(Saved data entries)
>>>

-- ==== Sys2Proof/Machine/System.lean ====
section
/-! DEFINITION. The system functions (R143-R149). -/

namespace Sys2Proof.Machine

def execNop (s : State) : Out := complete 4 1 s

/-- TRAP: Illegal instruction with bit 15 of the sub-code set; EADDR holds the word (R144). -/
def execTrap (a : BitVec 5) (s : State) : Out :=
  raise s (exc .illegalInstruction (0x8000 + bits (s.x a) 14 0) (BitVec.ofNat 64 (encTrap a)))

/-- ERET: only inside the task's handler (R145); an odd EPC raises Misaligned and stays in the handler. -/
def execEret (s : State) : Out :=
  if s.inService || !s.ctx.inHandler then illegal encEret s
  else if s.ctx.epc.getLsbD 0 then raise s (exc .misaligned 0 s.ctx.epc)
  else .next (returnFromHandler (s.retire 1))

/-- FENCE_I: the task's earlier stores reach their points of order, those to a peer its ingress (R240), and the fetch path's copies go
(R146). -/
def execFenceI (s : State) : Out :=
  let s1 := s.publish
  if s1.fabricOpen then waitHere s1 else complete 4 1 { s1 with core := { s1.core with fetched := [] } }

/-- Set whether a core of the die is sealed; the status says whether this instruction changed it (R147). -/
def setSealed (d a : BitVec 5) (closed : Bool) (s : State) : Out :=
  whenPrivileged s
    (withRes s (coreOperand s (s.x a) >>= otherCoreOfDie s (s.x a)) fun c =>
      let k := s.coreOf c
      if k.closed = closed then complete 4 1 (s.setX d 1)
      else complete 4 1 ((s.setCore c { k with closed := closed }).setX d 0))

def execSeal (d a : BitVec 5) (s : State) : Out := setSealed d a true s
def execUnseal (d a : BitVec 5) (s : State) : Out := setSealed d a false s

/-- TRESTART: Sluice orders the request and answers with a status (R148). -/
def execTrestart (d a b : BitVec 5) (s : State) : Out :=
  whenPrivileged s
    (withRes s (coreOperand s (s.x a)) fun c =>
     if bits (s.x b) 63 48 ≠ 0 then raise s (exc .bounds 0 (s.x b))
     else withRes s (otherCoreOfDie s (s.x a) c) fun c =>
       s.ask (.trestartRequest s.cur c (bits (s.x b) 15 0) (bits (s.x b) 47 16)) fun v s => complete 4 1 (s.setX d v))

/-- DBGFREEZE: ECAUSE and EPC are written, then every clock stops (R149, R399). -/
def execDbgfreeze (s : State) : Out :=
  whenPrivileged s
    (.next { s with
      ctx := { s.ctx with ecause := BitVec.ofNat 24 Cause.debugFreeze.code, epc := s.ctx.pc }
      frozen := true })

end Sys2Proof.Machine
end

<<<
>>>

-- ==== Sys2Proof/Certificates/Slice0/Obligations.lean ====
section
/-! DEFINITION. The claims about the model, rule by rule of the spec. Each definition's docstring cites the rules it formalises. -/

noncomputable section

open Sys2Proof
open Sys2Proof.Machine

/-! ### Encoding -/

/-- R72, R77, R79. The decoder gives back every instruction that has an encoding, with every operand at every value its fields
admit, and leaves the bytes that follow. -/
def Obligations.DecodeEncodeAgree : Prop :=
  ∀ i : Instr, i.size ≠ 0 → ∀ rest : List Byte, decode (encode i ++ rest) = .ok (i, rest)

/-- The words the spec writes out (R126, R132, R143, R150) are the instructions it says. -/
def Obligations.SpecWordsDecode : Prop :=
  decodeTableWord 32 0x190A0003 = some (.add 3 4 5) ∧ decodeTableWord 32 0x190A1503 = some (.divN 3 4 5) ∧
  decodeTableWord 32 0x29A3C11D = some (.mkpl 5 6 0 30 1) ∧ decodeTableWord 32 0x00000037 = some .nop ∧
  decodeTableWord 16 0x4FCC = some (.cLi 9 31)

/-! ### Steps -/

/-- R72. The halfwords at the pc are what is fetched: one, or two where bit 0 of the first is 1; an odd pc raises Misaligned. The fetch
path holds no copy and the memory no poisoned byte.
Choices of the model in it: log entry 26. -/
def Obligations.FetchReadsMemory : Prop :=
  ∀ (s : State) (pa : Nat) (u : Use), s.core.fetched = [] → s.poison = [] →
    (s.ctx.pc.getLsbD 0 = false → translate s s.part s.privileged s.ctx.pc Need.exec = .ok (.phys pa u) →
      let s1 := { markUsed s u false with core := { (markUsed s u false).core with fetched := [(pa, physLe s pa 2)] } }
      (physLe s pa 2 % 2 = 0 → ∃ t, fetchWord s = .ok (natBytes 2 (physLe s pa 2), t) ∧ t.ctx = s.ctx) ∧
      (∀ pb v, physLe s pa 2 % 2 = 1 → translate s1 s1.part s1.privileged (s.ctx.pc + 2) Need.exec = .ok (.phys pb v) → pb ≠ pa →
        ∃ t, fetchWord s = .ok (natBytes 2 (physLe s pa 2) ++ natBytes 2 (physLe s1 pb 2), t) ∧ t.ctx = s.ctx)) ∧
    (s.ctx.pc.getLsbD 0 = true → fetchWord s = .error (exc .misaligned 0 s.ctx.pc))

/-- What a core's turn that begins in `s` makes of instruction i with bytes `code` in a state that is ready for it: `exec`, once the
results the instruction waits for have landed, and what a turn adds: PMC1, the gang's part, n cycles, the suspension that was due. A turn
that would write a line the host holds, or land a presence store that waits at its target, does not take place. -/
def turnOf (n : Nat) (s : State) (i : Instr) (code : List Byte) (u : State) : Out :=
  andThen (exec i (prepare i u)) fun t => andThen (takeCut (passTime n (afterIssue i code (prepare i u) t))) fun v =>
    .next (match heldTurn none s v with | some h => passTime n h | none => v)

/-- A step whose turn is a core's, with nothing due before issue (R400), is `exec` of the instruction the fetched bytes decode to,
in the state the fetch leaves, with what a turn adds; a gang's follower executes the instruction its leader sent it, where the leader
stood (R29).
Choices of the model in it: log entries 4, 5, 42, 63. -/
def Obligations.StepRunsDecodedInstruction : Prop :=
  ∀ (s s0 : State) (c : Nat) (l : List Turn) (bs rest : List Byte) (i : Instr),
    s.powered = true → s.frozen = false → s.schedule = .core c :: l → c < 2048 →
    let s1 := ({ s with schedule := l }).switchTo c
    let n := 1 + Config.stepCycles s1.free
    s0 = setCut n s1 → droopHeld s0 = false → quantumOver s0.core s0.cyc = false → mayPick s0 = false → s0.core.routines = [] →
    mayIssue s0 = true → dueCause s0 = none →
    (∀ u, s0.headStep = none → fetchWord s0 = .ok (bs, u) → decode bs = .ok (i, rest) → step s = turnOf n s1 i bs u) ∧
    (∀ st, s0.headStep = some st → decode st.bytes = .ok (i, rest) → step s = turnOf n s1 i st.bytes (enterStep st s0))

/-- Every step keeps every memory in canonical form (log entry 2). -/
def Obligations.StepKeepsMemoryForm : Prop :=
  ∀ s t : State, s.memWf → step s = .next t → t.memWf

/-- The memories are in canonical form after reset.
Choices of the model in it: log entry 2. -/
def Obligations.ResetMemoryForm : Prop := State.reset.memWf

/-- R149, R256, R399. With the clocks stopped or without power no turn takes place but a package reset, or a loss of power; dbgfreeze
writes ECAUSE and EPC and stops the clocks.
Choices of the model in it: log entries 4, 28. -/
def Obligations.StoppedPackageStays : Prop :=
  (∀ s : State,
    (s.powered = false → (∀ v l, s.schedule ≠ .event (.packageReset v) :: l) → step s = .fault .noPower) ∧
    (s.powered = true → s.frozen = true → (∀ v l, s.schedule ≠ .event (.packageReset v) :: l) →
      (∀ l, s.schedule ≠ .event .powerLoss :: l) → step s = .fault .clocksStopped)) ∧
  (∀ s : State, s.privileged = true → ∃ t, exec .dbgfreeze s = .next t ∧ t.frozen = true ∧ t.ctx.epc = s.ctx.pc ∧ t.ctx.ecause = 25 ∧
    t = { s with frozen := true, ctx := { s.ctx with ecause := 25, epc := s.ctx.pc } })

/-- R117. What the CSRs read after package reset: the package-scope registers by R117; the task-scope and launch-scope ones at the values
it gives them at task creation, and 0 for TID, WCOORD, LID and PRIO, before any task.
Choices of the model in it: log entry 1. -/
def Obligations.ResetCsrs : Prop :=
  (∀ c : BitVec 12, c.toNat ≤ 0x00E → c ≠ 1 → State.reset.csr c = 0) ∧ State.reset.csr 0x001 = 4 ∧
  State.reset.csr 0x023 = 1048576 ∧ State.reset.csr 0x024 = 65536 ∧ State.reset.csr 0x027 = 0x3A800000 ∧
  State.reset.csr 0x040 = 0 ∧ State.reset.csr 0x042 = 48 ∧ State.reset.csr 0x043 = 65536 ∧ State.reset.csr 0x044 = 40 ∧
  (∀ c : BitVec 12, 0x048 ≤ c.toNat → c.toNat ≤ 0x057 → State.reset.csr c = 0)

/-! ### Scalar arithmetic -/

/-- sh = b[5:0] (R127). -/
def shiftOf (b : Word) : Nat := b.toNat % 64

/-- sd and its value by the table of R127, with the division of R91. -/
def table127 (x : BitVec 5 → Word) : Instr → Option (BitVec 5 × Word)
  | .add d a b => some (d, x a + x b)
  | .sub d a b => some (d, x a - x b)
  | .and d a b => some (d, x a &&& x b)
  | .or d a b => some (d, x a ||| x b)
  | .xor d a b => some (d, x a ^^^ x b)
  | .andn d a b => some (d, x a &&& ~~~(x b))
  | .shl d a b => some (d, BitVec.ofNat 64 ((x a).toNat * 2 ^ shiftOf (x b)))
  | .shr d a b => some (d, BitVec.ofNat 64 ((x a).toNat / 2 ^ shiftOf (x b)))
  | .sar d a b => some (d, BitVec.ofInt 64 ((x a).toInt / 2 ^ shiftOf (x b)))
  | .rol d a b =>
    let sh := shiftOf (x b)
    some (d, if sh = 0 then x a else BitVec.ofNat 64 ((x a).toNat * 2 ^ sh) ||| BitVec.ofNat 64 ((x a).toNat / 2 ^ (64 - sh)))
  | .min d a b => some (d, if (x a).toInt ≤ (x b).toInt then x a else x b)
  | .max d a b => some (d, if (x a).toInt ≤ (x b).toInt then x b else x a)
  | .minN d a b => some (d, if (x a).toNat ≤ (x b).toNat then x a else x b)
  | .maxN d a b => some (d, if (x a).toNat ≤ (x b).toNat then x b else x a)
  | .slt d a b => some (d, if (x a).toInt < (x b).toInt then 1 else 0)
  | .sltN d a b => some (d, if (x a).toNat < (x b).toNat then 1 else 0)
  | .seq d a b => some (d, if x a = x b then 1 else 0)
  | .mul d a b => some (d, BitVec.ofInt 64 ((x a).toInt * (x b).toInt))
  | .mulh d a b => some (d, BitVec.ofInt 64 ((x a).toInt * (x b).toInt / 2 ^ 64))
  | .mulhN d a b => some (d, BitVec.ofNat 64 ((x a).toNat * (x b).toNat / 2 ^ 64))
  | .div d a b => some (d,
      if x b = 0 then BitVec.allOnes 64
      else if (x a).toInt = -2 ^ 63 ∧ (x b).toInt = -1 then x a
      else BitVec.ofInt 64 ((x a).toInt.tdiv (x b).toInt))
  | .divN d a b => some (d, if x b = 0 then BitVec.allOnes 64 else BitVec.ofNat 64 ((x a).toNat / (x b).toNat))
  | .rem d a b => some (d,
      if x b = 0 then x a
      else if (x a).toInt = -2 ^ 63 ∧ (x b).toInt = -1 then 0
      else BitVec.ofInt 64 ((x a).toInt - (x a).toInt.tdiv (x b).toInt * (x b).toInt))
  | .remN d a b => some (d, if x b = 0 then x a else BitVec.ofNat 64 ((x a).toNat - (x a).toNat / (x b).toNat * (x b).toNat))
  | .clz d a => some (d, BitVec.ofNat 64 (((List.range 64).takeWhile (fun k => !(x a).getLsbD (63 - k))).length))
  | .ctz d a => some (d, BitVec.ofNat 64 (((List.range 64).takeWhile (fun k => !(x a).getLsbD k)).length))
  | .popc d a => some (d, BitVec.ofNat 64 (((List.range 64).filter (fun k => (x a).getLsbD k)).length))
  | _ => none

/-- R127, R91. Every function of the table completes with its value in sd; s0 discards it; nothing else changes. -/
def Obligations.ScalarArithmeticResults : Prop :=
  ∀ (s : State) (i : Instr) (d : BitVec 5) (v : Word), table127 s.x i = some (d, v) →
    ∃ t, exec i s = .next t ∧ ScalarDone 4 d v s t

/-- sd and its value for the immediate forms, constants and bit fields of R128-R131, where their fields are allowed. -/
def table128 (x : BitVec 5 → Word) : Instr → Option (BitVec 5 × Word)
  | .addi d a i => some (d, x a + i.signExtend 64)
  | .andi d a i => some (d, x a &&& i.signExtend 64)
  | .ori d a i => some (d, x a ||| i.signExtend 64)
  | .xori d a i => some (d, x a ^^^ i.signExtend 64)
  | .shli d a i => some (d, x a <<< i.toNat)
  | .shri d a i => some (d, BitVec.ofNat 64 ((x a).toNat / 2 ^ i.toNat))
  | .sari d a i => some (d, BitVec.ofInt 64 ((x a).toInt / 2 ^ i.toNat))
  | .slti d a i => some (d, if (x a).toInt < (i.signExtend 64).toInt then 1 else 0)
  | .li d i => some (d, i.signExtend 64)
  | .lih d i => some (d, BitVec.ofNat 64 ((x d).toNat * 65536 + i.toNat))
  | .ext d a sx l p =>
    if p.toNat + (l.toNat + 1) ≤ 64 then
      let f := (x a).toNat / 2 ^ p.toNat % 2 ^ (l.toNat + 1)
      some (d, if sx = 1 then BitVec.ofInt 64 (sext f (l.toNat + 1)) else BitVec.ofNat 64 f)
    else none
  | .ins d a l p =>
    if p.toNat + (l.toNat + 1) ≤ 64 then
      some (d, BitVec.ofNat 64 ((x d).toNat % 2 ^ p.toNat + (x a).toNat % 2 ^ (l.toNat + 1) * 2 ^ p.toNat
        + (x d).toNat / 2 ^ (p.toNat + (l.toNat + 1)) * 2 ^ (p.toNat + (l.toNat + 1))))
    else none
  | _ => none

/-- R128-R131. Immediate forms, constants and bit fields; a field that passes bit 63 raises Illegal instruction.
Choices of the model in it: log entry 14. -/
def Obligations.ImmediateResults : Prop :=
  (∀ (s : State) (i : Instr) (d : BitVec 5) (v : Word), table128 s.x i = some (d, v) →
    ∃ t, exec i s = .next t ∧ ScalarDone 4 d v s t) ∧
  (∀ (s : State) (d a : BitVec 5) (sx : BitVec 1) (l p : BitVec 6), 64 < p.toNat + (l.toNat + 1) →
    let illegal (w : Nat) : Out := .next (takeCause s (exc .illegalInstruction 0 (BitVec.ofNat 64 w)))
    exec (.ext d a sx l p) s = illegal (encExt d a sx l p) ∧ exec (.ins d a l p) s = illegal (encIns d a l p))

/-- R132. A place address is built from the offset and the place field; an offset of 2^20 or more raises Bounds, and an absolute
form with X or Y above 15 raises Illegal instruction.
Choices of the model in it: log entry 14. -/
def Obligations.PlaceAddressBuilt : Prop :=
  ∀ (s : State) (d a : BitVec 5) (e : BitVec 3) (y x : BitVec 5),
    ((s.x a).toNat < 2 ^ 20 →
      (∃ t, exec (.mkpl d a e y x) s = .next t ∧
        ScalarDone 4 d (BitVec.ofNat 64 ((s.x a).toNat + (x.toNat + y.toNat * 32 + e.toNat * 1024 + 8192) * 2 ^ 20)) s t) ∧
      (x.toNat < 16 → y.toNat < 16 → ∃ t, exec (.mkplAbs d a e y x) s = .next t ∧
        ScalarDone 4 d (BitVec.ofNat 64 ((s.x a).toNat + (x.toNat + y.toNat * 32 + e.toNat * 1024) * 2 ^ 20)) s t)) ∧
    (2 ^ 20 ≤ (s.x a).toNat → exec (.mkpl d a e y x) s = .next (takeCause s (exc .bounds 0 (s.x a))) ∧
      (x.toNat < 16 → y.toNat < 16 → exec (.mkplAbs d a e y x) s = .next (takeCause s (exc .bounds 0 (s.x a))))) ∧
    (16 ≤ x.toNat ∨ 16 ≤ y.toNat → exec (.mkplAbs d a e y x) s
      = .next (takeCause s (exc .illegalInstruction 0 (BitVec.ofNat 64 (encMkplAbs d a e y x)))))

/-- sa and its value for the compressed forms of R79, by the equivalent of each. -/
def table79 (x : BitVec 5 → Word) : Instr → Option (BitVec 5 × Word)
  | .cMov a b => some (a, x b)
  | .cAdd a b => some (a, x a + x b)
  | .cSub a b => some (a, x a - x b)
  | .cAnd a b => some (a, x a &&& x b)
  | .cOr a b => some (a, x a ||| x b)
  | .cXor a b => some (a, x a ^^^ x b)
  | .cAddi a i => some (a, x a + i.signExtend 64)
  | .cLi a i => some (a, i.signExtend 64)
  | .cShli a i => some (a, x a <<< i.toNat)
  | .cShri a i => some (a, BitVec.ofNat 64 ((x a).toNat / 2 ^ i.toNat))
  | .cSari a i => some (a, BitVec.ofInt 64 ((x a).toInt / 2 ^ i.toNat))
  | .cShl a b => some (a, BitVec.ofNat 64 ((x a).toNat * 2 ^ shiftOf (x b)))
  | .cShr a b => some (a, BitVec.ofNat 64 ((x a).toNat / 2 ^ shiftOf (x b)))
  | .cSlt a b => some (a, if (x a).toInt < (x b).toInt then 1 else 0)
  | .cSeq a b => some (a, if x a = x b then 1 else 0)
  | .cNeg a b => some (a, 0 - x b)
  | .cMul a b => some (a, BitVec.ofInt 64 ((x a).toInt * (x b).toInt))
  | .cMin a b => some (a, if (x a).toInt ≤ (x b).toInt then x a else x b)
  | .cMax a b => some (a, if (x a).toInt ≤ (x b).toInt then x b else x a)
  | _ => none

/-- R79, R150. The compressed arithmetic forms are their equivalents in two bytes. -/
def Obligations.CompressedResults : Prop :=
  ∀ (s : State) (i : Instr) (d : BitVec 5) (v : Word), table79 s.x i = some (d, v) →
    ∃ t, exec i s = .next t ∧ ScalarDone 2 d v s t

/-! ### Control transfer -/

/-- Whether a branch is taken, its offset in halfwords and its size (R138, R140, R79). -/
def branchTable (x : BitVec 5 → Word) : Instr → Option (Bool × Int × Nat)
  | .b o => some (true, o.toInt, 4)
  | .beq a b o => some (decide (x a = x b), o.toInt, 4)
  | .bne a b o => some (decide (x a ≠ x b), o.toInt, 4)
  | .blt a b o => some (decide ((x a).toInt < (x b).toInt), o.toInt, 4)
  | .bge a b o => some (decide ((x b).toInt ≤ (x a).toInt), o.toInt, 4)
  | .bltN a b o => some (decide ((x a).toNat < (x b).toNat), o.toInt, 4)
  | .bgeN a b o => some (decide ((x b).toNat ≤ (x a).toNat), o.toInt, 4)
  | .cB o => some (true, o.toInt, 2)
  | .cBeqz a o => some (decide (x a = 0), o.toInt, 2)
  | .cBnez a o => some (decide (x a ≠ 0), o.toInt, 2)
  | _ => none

<<<

== Directions ==
Find the lines above that contain the word "writes" and copy each one.

== Your response ==
/-- The words the spec writes out (R126, R132, R143, R150) are the instructions it says. -/
writes ECAUSE and EPC and stops the clocks.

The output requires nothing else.